[[ Records supplied open ]]
-- ==== Sys2Proof/Tests/Slice0.lean ====
section
/-! SUPPORT. Tests of single steps, with the results of spec/95_test_vectors.md (the id of the vector stands before
each), words decoded by hand from R71 and R77, and a witness for the hypotheses of every statement that has any. -/

namespace Sys2Proof.Tests

open Sys2Proof Sys2Proof.Machine

/-- The default start state of the vectors with `code` at `pc` and the storage bytes `cells` (rising). -/
def boot (pc : Addr) (code : List Byte) (cells : List Host.Cell) : State :=
  pokeBytes code pc { State.reset with pc := pc, mem := cells }

/-- What is seen of the next state, if there is one. -/
def seen {α : Type} (f : State → α) (r : Result State) : Option α :=
  match r with
  | .next t => some (f t)
  | .fault _ => none
  | .refused _ => none

/-- The six flags in the vectors' order. -/
def nvdizc (f : Flags) : Nat :=
  32 * f.n.toNat + 16 * f.v.toNat + 8 * f.d.toNat + 4 * f.i.toNat + 2 * f.z.toNat + f.c.toNat

/-- The flags that a decimal ADC or SBC defines. -/
def dizc (f : Flags) : Nat := 8 * f.d.toNat + 4 * f.i.toNat + 2 * f.z.toNat + f.c.toNat

/-- The flags of six bits in the vectors' order. -/
def flagsOf (k : Nat) : Flags where
  n := k.testBit 5
  v := k.testBit 4
  d := k.testBit 3
  i := k.testBit 2
  z := k.testBit 1
  c := k.testBit 0

/-- `RAM[i]`. -/
def ramAt (s : State) (i : Nat) : Byte := Memory.read s.mem (ramKey i)

/-! Decoding: every term of `Instr` is well formed (WellFormed.lean says why), so there is no ill-formed term to refuse;
what R70, R75 and R80 reject are byte strings, each rejected by name. -/

/-- No byte at all. -/
theorem test_decode_refuses_nothing : decode [] = .error .noBytes := by decide

/-- T185 to T188: bytes 02, EB, AB and FF are not populated. -/
theorem test_decode_refuses_unpopulated :
    decode [0x02] = .error (.unpopulated 0x02) ∧ decode [0xEB, 0x01] = .error (.unpopulated 0xEB) ∧
    decode [0xAB, 0x01] = .error (.unpopulated 0xAB) ∧ decode [0xFF, 0, 0] = .error (.unpopulated 0xFF) := by decide

/-- R70: an operand byte is missing. -/
theorem test_decode_refuses_truncated :
    decode [0xA9] = .error (.truncated 0xA9) ∧ decode [0x4C, 0x00] = .error (.truncated 0x4C) := by decide

/-- R71: `AD 23 F1` is LDA abs F123, low byte first. -/
theorem test_decode_load : decode [0xAD, 0x23, 0xF1] = .ok (.ldaAbs 0xF123, []) := by decide

/-- R77: `94 80` is STY zpx 80. -/
theorem test_decode_store : decode [0x94, 0x80] = .ok (.styZpx 0x80, []) := by decide

/-- R77: `9A` is TXS. -/
theorem test_decode_transfer : decode [0x9A] = .ok (.txs, []) := by decide

/-- R77: `79 00 F1` is ADC aby F100. -/
theorem test_decode_arithmetic : decode [0x79, 0x00, 0xF1] = .ok (.adcAby 0xF100, []) := by decide

/-- R77: `2E 80 00` is ROL abs 0080. -/
theorem test_decode_shift : decode [0x2E, 0x80, 0x00] = .ok (.rolAbs 0x0080, []) := by decide

/-- R77: `F0 7F` is BEQ 7F; `20 10 F0` is JSR F010. -/
theorem test_decode_control :
    decode [0xF0, 0x7F] = .ok (.beqRel 0x7F, []) ∧ decode [0x20, 0x10, 0xF0] = .ok (.jsrAbs 0xF010, []) := by decide

/-- R77: `08` is PHP and `B8` is CLV. -/
theorem test_decode_stack_and_flags : decode [0x08] = .ok (.php, []) ∧ decode [0xB8] = .ok (.clv, []) := by decide
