-- ==== Sys2Proof/Machine/Flags.lean ====
section
/-! DEFINITION. The block's only flag, `pending` (10_state.md R22): its set, its clear, and the reset-edge condition. -/

namespace Sys2Proof.Machine

/-- `pending <- 1` (42_tdm_scheduler.md R150). -/
def setPending (s : State) : State := { s with pending := true }

/-- `pending <- 0` (42_tdm_scheduler.md R152). -/
def clearPending (s : State) : State := { s with pending := false }

/-- A falling edge of the reset button: unpressed (1) at the previous poll, pressed (0) now (43_environment.md R182). -/
def resetEdge (prev r : Bit) : Bool := prev && !r

end Sys2Proof.Machine
end

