-- ==== Sys2Proof/Machine/Step.lean ====
section
/-! DEFINITION. One step of the machine, the state it leaves, and the host's way to place one word. -/

namespace Sys2Proof.Machine

/-- One step (00_scope.md R11, R12). -/
def step (s : State) : Host.Outcome State Fault Refusal := stepChecked s

/-- The state after a step, whichever of the three outcomes of 00_scope.md R11 it ends in (log 28). -/
def advance (s : State) : State := outcomeState (step s) s

/-- The state in which the next step runs the word `w` of `nbits` bits (log 1). -/
def State.withFetchWord (s : State) (nbits w : Nat) : State := placeWord (tableWord nbits w) s

end Sys2Proof.Machine
end

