-- ==== Sys2Proof/Laws/Step.lean ====
section
/-! SUPPORT. Everything a step and an operation can end in, and that none writes a ROM. -/

namespace Sys2Proof.Machine

/-- Everything the checks of a step can decide (60_exceptions.md R206). -/
theorem stepItem_cases (item : TraceItem) (s : State) :
    ((∃ e, decode item.word = .error e) ∧ stepItem item s = refuse (.undecodable item.word) s) ∨
    (∃ i, decode item.word = .ok i ∧
      ((admittedIn s.traceKind item.agent i = false ∧ stepItem item s = refuse (.wrongTraceKind item.word) s) ∨
       (admittedIn s.traceKind item.agent i = true ∧ inPhase s.lphase i = false ∧
        stepItem item s = refuse (.outOfPhase item.word) s) ∨
       (admittedIn s.traceKind item.agent i = true ∧ inPhase s.lphase i = true ∧ stepItem item s = exec i s))) := by
  cases hd : decode item.word with
  | error e => exact .inl ⟨⟨e, rfl⟩, by simp [stepItem, hd]⟩
  | ok i =>
    refine .inr ⟨i, rfl, ?_⟩
    cases ha : admittedIn s.traceKind item.agent i <;> cases hp : inPhase s.lphase i <;> simp [stepItem, hd, ha, hp]

/-- Everything a step can be: a refusal of the parameters, nothing at the end of the trace, or the next entry. -/
theorem step_cases (s : State) :
    (∃ c, s.params.failedCheck = some c ∧ step s = refuse (.badParams c) s) ∨
    (s.params.wf = true ∧ s.trace = [] ∧ step s = .next s) ∨
    (s.params.wf = true ∧ ∃ item rest, s.trace = item :: rest ∧ step s = stepItem item (setTrace rest s)) := by
  cases hf : s.params.failedCheck with
  | some c => exact .inl ⟨c, rfl, by simp [step, stepChecked, hf]⟩
  | none =>
    have hw := (failedCheck_eq_none_iff _).mp hf
    cases ht : s.trace with
    | nil => exact .inr (.inl ⟨hw, rfl, by simp [step, stepChecked, stepTrace, hf, ht]⟩)
    | cons item rest => exact .inr (.inr ⟨hw, item, rest, rfl, by simp [step, stepChecked, stepTrace, hf, ht]⟩)

theorem admittedIn_iff (k : TraceKind) (a : Agent) (i : Instr) :
    admittedIn k a i = true ↔ a = i.agent ∧ k = i.traceKind := by
  simp [admittedIn, @eq_comm _ a, @eq_comm _ k]

theorem inPhase_iff (l : LPhase) (i : Instr) : inPhase l i = true ↔ ∀ l', i.phase = some l' → l = l' := by
  unfold inPhase
  cases i.phase with
  | none => simp
  | some l' => simp [@eq_comm _ l]

/-- An operation never ends in a refusal. -/
theorem exec_ne_refused (i : Instr) (s : State) (r : Refusal) : exec i s ≠ .refused r := by
  cases i with
  | segrd d => simp only [exec, execSegrd]; split <;> simp [raise]
  | emit a b => cases h : s.clock <;> simp [exec, execEmit, emitOp, h, raise]
  | render mv =>
    rcases execRender_cases mv s with ⟨_, h⟩ | ⟨_, _, h⟩ | ⟨_, _, _, h⟩ | ⟨_, _, _, _, h⟩ | ⟨_, _, _, _, _, _, h⟩ <;>
      simp [exec, h, raise]
  | selrd p => simp [exec, execSelrd]
  | pinwLatch v => simp [exec, execPinwLatch]
  | pinwClock v => simp [exec, execPinwClock]
  | pinwData v => simp [exec, execPinwData]
  | refresh => simp [exec, execRefresh]
  | sectick => simp [exec, execSectick]
  | poll r m => simp [exec, execPoll]

@[simp] theorem setPin_params (n : Pin) (v : Bit) (s : State) : (setPin n v s).params = s.params := by cases n <;> rfl

@[simp] theorem pinWrite_params (n : Pin) (v : Bit) (s : State) : (pinWrite n v s).params = s.params := by
  unfold pinWrite risingEdge; split <;> cases n <;> rfl

/-- No operation writes the parameters, and so none writes a ROM (20_memory.md R52). -/
theorem outcomeState_exec_params (i : Instr) (s : State) : (outcomeState (exec i s) s).params = s.params := by
  cases i with
  | segrd d => simp only [exec, execSegrd]; split <;> simp
  | emit a b => cases h : s.clock <;> simp [exec, execEmit, emitOp, h]
  | render mv =>
    rcases execRender_cases mv s with ⟨_, h⟩ | ⟨_, _, h⟩ | ⟨_, _, _, h⟩ | ⟨_, _, _, _, h⟩ | ⟨_, _, _, _, _, _, h⟩ <;>
      simp [exec, h]
  | selrd p => simp [exec, execSelrd]
  | pinwLatch v => simp [exec, execPinwLatch]
  | pinwClock v => simp [exec, execPinwClock]
  | pinwData v => simp [exec, execPinwData]
  | refresh => simp [exec, execRefresh]
  | sectick => simp [exec, execSectick]
  | poll r m => simp only [exec, execPoll, outcomeState_next]; split <;> simp

/-- Every operation keeps the canonical form of both address spaces, since it changes neither (20_memory.md R52). -/
theorem exec_keeps_memory (i : Instr) (s : State) :
    segMemory (outcomeState (exec i s) s) = segMemory s ∧ selMemory (outcomeState (exec i s) s) = selMemory s :=
  ⟨segMemory_congr (outcomeState_exec_params i s), selMemory_congr (outcomeState_exec_params i s)⟩

theorem reset_memory_wf : (segMemory State.reset).wf = true ∧ (selMemory State.reset).wf = true :=
  ⟨segMemory_wf _, selMemory_wf _⟩

end Sys2Proof.Machine
end

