-- ==== Sys2Proof/Tests/Slice0.lean ====
section
/-! SUPPORT. Tests with expected results from 95_test_vectors.md, the refused ill-formed terms, and for every statement with
hypotheses a witness that meets them. -/

namespace Sys2Proof.Tests

open Sys2Proof Sys2Proof.Machine

/-! ### Helpers -/

/-- The outcome is a next state that passes the check. -/
def nextAnd (o : StepOutcome) (p : State → Bool) : Bool :=
  match o with
  | .next t => p t
  | .fault _ => false
  | .refused _ => false

/-- The outcome is a fault with this entry, and the state it leaves passes the check. -/
def faultAnd (o : StepOutcome) (e : FaultEntry) (p : State → Bool) : Bool :=
  match o with
  | .next _ => false
  | .fault f => f.entry == e && p f.after
  | .refused _ => false

/-- The outcome is a refusal with this code of 60_exceptions.md R200. -/
def refusedWith (o : StepOutcome) (code : Nat) : Bool :=
  match o with
  | .next _ => false
  | .fault _ => false
  | .refused r => r.code == some code

/-- The word `?...?b`: unknown cells above one known cell 0. -/
def lastKnown (b : Bit) : Cells16 := Vector.ofFn fun i => if i.val = 0 then .known b else .unknown

/-- The words are committed. -/
def committed (s : State) (ws : List Bits16) : Bool := s.commits == ws.map ofBits

/-- Reset with the shift chain, the wires and the display set. -/
def wired (shift : Cells16) (latch clock data : Bit) : State :=
  { State.reset with shiftChain := shift, latch := latch, clock := clock, data := data }

/-- Reset at AtRender with a refresh pending. -/
def atRender (mode : DisplayMode) (idx : Fin 4) (seconds : Nat) : State :=
  { State.reset with lphase := .atRender, pending := true, mode := mode, idx := idx, seconds := seconds }

/-- Reset with a system trace. -/
def systemTrace (items : List TraceItem) : State := loadTrace .system items State.reset

/-! ### Decoding (95_test_vectors.md V-DEC and the words of 30_encoding.md R77, written out) -/

theorem test_decode_segrd : decode 0b00000001_00001001_00000000 = .ok (.segrd 9) := by decide
theorem test_decode_selrd : decode 0b00000010_00000011_00000000 = .ok (.selrd 3) := by decide
theorem test_decode_emit : decode 0b00000011_00001010_11111110 = .ok (.emit 0x0A 0xFE) := by decide
theorem test_decode_pinw_latch : decode 0b00000100_00000000_00000001 = .ok (.pinwLatch true) := by decide
theorem test_decode_pinw_clock : decode 0b00000100_00000001_00000000 = .ok (.pinwClock false) := by decide
theorem test_decode_pinw_data : decode 0b00000100_00000010_00000001 = .ok (.pinwData true) := by decide
theorem test_decode_refresh : decode 0b00010000_00000000_00000000 = .ok .refresh := by decide
theorem test_decode_render : decode 0b00010001_00100111_00010000 = .ok (.render 10000) := by decide
theorem test_decode_sectick : decode 0b00100000_00000000_00000000 = .ok .sectick := by decide
theorem test_decode_poll : decode 0b00100001_00000001_00000000 = .ok (.poll false true) := by decide

/-- V-DEC-1, V-DEC-2, V-DEC-6. -/
theorem test_decode_unassigned :
    [0x000000, 0xFF0000, 0x050000, 0x120000, 0x220000].all
      (fun w => decode w == .error .unassignedOp) = true ∧
    decode 0x040300 = .error .noSuchPin := by decide

/-- V-DEC-3 to V-DEC-5 and V-DEC-7 to V-DEC-11. -/
theorem test_decode_fixed_bits :
    [0x011000, 0x010001, 0x020400, 0x020001, 0x040002, 0x100001, 0x200100, 0x210400, 0x210001].all
      (fun w => decode w == .error .fixedBits) = true := by decide

/-- Bytes: `op` first, exactly three, the rest handed back (30_encoding.md R75). -/
theorem test_decode_bytes :
    decodeBytes [0x03, 0xC0, 0xFE, 0x10] = .ok (.emit 0xC0 0xFE, [0x10]) ∧
    decodeBytes [0x03, 0xC0] = .error .truncated := by decide

/-- 95_test_vectors.md P2 line 3, S7, V-SER-1. -/
theorem test_encode_words :
    encode (.render 1650) = 0x110672 ∧ encode (.poll false true) = 0x210100 ∧
    encode (.pinwClock true) = 0x040101 := by decide

theorem test_decode_table_word :
    decodeTableWord 24 0x010500 = some (.segrd 5) ∧ decodeTableWord 24 0x040300 = none ∧
    decodeTableWord 24 0x1010500 = some (.segrd 5) ∧ decodeTableWord 32 0x1010500 = none := by decide

/-- The ten rows of 30_encoding.md R77, match and mask written out. -/
theorem test_opcode_table :
    opcodeTable.map (fun r => (r.pattern, r.mask)) =
      [(0x010000, 0xFFF0FF), (0x020000, 0xFFFCFF), (0x030000, 0xFF0000), (0x040000, 0xFFFFFE), (0x040100, 0xFFFFFE),
       (0x040200, 0xFFFFFE), (0x100000, 0xFFFFFF), (0x110000, 0xFF0000), (0x200000, 0xFFFFFF),
       (0x210000, 0xFFFCFF)] := by decide

/-- Assembler lines of 95_test_vectors.md P1 to P6. -/
theorem test_assembler_text :
    [AsmLine.op (.render 1650), .op (.poll true false), .op (.emit 0xC0 0xFE), .emitp 0x24 0xFD,
      .op (.pinwClock true)].map lineText =
      ["L: render 1650", "L: poll 1, 0", "U: emit 0xC0, 0xFE", "U: emitp 0x24, 0xFD", "U: pinw clock, 1"] := by decide

/-- The 50 words of 95_test_vectors.md P4: the first four, the last, and how many. -/
theorem test_assembler_words :
    (assemble [.emitp 0x24 0xFD]).length = 50 ∧
    ((assemble [.emitp 0x24 0xFD]).take 4).map (·.word) = [0x040000, 0x040200, 0x040101, 0x040100] ∧
    ((assemble [.emitp 0x24 0xFD]).drop 49).map (·.word) = [0x040001] := by decide

/-! ### Well-formedness: each check of 00_scope.md R7 refuses an ill-formed parameter set -/

/-- Two digit lines enabled at position 0. -/
def twoDigits : Params := { Params.default with selTable := #v[0xFC, 0xFD, 0xFB, 0xF7] }
/-- Two positions on one line, with a selector table that passes ONE_DIGIT. -/
def sharedLine : Params := { Params.default with digitLine := #v[0, 0, 2, 3], selTable := #v[0xFE, 0xFE, 0xFB, 0xF7] }
/-- The indicator on segment g's bit. -/
def sharedIndicator : Params := { Params.default with indBit := 6 }

theorem test_default_params_wf : Params.default.wf = true := by decide
theorem test_oneDigit_refused :
    twoDigits.failedCheck = some .oneDigit ∧ refusedWith (step (State.resetWith twoDigits)) 19 = true := by decide
theorem test_distinctLines_refused :
    sharedLine.failedCheck = some .distinctLines ∧ refusedWith (step (State.resetWith sharedLine)) 19 = true := by decide
theorem test_indFree_refused :
    sharedIndicator.failedCheck = some .indFree ∧
    refusedWith (step (State.resetWith sharedIndicator)) 19 = true := by decide

/-! ### The lookup ROMs (V-ROM) -/

/-- V-ROM-1 to V-ROM-10. -/
theorem test_segrd_words :
    ([0, 1, 2, 3, 4, 5, 6, 7, 8, 9].map fun d => (memReadSeg State.reset d)) =
      ([0xC0, 0xF9, 0xA4, 0xB0, 0x99, 0x92, 0x82, 0xF8, 0x80, 0x90].map some) ∧
    nextAnd (exec (.segrd 5) State.reset) (fun t => t.returns == [0x92]) = true := by decide

/-- V-ROM-11, V-ROM-12: the first unmapped and the last address. -/
theorem test_segrd_unmapped :
    faultAnd (exec (.segrd 10) State.reset) (.segAddrRange 10)
      (fun t => t == { State.reset with faults := [.segAddrRange 10] }) = true ∧
    faultAnd (exec (.segrd 15) State.reset) (.segAddrRange 15) (fun t => !t.isFinal) = true := by decide

/-- V-ROM-13. -/
theorem test_selrd_words :
    [0, 1, 2, 3].map (memReadSel State.reset) = [0xFE, 0xFD, 0xFB, 0xF7] ∧
    nextAnd (exec (.selrd 3) State.reset) (fun t => t.returns == [0xF7]) = true := by decide

/-- V-ROM-14, V-ROM-15. -/
theorem test_withInd_words :
    [0xC0, 0xF9, 0xA4, 0xB0, 0x99, 0x92, 0x82, 0xF8, 0x80, 0x90].map (withInd Params.default) =
      [0x40, 0x79, 0x24, 0x30, 0x19, 0x12, 0x02, 0x78, 0x00, 0x10] ∧
    withInd Params.default 0x40 = 0x40 := by decide

/-! ### The serial output sequencer (V-SER) -/

/-- V-SER-1, V-SER-2. -/
theorem test_pinwClock_rise :
    nextAnd (exec (.pinwClock true) (wired (ofBits 0x1234) false false true))
      (fun t => t.shiftChain == ofBits 0x2469 && t.clock) = true ∧
    nextAnd (exec (.pinwClock true) (wired (ofBits 0x2469) false true true))
      (fun t => t == wired (ofBits 0x2469) false true true) = true := by decide

/-- V-SER-3. -/
theorem test_pinwClock_fall :
    nextAnd (exec (.pinwClock false) (wired (ofBits 0x2469) false true true))
      (fun t => t.shiftChain == ofBits 0x2469 && !t.clock) = true := by decide

/-- V-SER-4. -/
theorem test_pinwData :
    nextAnd (exec (.pinwData true) (wired (ofBits 0x2469) false false false))
      (fun t => t == wired (ofBits 0x2469) false false true) = true := by decide

/-- V-SER-5. -/
theorem test_pinwLatch_rise :
    nextAnd (exec (.pinwLatch true) { wired (ofBits 0x2469) false false false with storage := ofBits 0x0000 })
      (fun t => t.storage == ofBits 0x2469 && committed t [0x2469] && t.latch) = true := by decide

/-- V-SER-6. -/
theorem test_pinwLatch_fall :
    nextAnd (exec (.pinwLatch false) { wired (ofBits 0x1234) true false false with storage := ofBits 0x2469 })
      (fun t => t.storage == ofBits 0x2469 && committed t [] && !t.latch) = true := by decide

/-- V-SER-7. -/
theorem test_emit_word :
    nextAnd (exec (.emit 0xC0 0xFE) State.reset) (fun t => t.shiftChain == ofBits 0xC0FE && t.storage == ofBits 0xC0FE &&
      committed t [0xC0FE] && t.latch && !t.clock && !t.data) = true := by decide

/-- V-SER-11. -/
theorem test_emit_clock_high :
    faultAnd (runOps [.pinwClock true, .emit 0xC0 0xFE] State.reset) (.clockNotIdle true)
      (fun t => committed t [] && t.shiftChain == lastKnown false) = true := by decide

/-- V-SER-13: a partial shift commits unknown cells. -/
theorem test_partial_shift_commits_unknown :
    nextAnd (runOps [.pinwData true, .pinwClock true, .pinwClock false, .pinwLatch true] State.reset)
      (fun t => t.storage == lastKnown true && t.commits == [lastKnown true]) = true := by decide

/-! ### The multiplexer (V-TDM) -/

/-- V-TDM-20, V-TDM-21. -/
theorem test_refresh :
    nextAnd (exec .refresh State.reset) (fun t => t.pending) = true ∧
    nextAnd (exec .refresh (atRender .time 0 0)) (fun t => t == atRender .time 0 0) = true := by decide

/-- V-TDM-2 and V-TDM-4: the colon, and the wrap of the index. -/
theorem test_render_time :
    nextAnd (exec (.render 0) (atRender .time 1 125)) (fun t => committed t [0x24FD] && t.idx == 2 && !t.pending) = true ∧
    nextAnd (exec (.render 9999) (atRender .time 3 125)) (fun t => committed t [0x92F7] && t.idx == 0) = true := by decide

/-- V-TDM-10 at positions 0 and 2: the decimal point, and the middle digit. -/
theorem test_render_volt :
    nextAnd (exec (.render 1650) (atRender .volt 0 125)) (fun t => committed t [0x79FE]) = true ∧
    nextAnd (exec (.render 1650) (atRender .volt 2 125)) (fun t => committed t [0x92FB]) = true := by decide

/-- V-TDM-6, V-TDM-9, V-TDM-14, V-TDM-15: the digits of a frame. -/
theorem test_digit_values :
    (List.finRange 4).map (fun p => digitValue .time p 5999 0) = [9, 9, 5, 9] ∧
    (List.finRange 4).map (fun p => digitValue .time p 3599 0) = [5, 9, 5, 9] ∧
    (List.finRange 4).map (fun p => digitValue .volt p 0 1005) = [1, 0, 0, 5] ∧
    (List.finRange 4).map (fun p => digitValue .volt p 0 7) = [0, 0, 0, 7] := by decide

/-- V-TDM-17, its word run by the step. -/
theorem test_render_mv_range :
    faultAnd (step { atRender .time 0 125 with trace := [⟨.mainLoop, 0x112710⟩] }) (.mvRange 10000)
      (fun t => t.pending && t.lphase == .atRender && t.commits == []) = true := by decide

/-- V-TDM-22 and V-ROM-16. -/
theorem test_step_refuses :
    refusedWith (step (systemTrace [⟨.mainLoop, 0x110000⟩])) 18 = true ∧
    refusedWith (step (systemTrace [⟨.unitPort, 0x010300⟩])) 17 = true ∧
    refusedWith (step (systemTrace [⟨.unitPort, 0x040300⟩])) 16 = true := by decide

/-- The lit view at 0x24FD (95_test_vectors.md S6; 40_rom_lookup.md R101: the digit 2 lights a, b, d, e, g). -/
theorem test_lit_view :
    nextAnd (exec (.emit 0x24 0xFD) State.reset) (fun t =>
      [Segment.a, .b, .c, .d, .e, .f, .g].map (segLit t 1) ==
        [true, true, false, true, true, false, true].map Cell.known &&
      indLit t 1 == .known true && segLit t 0 .a == .known false && enabledDigits t == [1]) = true := by decide

/-! ### The environment (V-ENV) -/

/-- V-ENV-3, V-ENV-4. -/
theorem test_sectick :
    nextAnd (exec .sectick { State.reset with seconds := 5998 }) (fun t => t.seconds == 5999) = true ∧
    nextAnd (exec .sectick { State.reset with seconds := 5999 }) (fun t => t.seconds == 0) = true := by decide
[[ Records supplied closed ]]
Brief: Using the entries shown above, reproduce verbatim the lines from the line bearing "def setPending (s" to the line bearing "(s.params.wf = true ∧ s.trace", inclusive.

Result of this task:
def setPending (s : State) : State := { s with pending := true }

/-- `pending <- 0` (42_tdm_scheduler.md R152). -/
def clearPending (s : State) : State := { s with pending := false }

/-- A falling edge of the reset button: unpressed (1) at the previous poll, pressed (0) now (43_environment.md R182). -/
def resetEdge (prev r : Bit) : Bool := prev && !r

end Sys2Proof.Machine
end

-- ==== Sys2Proof/Machine/Step.lean ====
section
/-! DEFINITION. One step of the machine, the state it leaves, and the host's way to place one word. -/

namespace Sys2Proof.Machine

/-- One step (00_scope.md R11, R12). -/
def step (s : State) : Host.Outcome State Fault Refusal := stepChecked s

/-- The state after a step, whichever of the three outcomes of 00_scope.md R11 it ends in (log 28). -/
def advance (s : State) : State := outcomeState (step s) s

/-- The state in which the next step runs the word `w` of `nbits` bits (log 1). -/
def State.withFetchWord (s : State) (nbits w : Nat) : State := placeWord (tableWord nbits w) s

end Sys2Proof.Machine
end

-- ==== Sys2Proof/Laws/Step.lean ====
section
/-! SUPPORT. Everything a step and an operation can end in, and that none writes a ROM. -/

namespace Sys2Proof.Machine

/-- Everything the checks of a step can decide (60_exceptions.md R206). -/
theorem stepItem_cases (item : TraceItem) (s : State) :
    ((∃ e, decode item.word = .error e) ∧ stepItem item s = refuse (.undecodable item.word) s) ∨
    (∃ i, decode item.word = .ok i ∧
      ((admittedIn s.traceKind item.agent i = false ∧ stepItem item s = refuse (.wrongTraceKind item.word) s) ∨
       (admittedIn s.traceKind item.agent i = true ∧ inPhase s.lphase i = false ∧
        stepItem item s = refuse (.outOfPhase item.word) s) ∨
       (admittedIn s.traceKind item.agent i = true ∧ inPhase s.lphase i = true ∧ stepItem item s = exec i s))) := by
  cases hd : decode item.word with
  | error e => exact .inl ⟨⟨e, rfl⟩, by simp [stepItem, hd]⟩
  | ok i =>
    refine .inr ⟨i, rfl, ?_⟩
    cases ha : admittedIn s.traceKind item.agent i <;> cases hp : inPhase s.lphase i <;> simp [stepItem, hd, ha, hp]

/-- Everything a step can be: a refusal of the parameters, nothing at the end of the trace, or the next entry. -/
theorem step_cases (s : State) :
    (∃ c, s.params.failedCheck = some c ∧ step s = refuse (.badParams c) s) ∨
    (s.params.wf = true ∧ s.trace = [] ∧ step s = .next s) ∨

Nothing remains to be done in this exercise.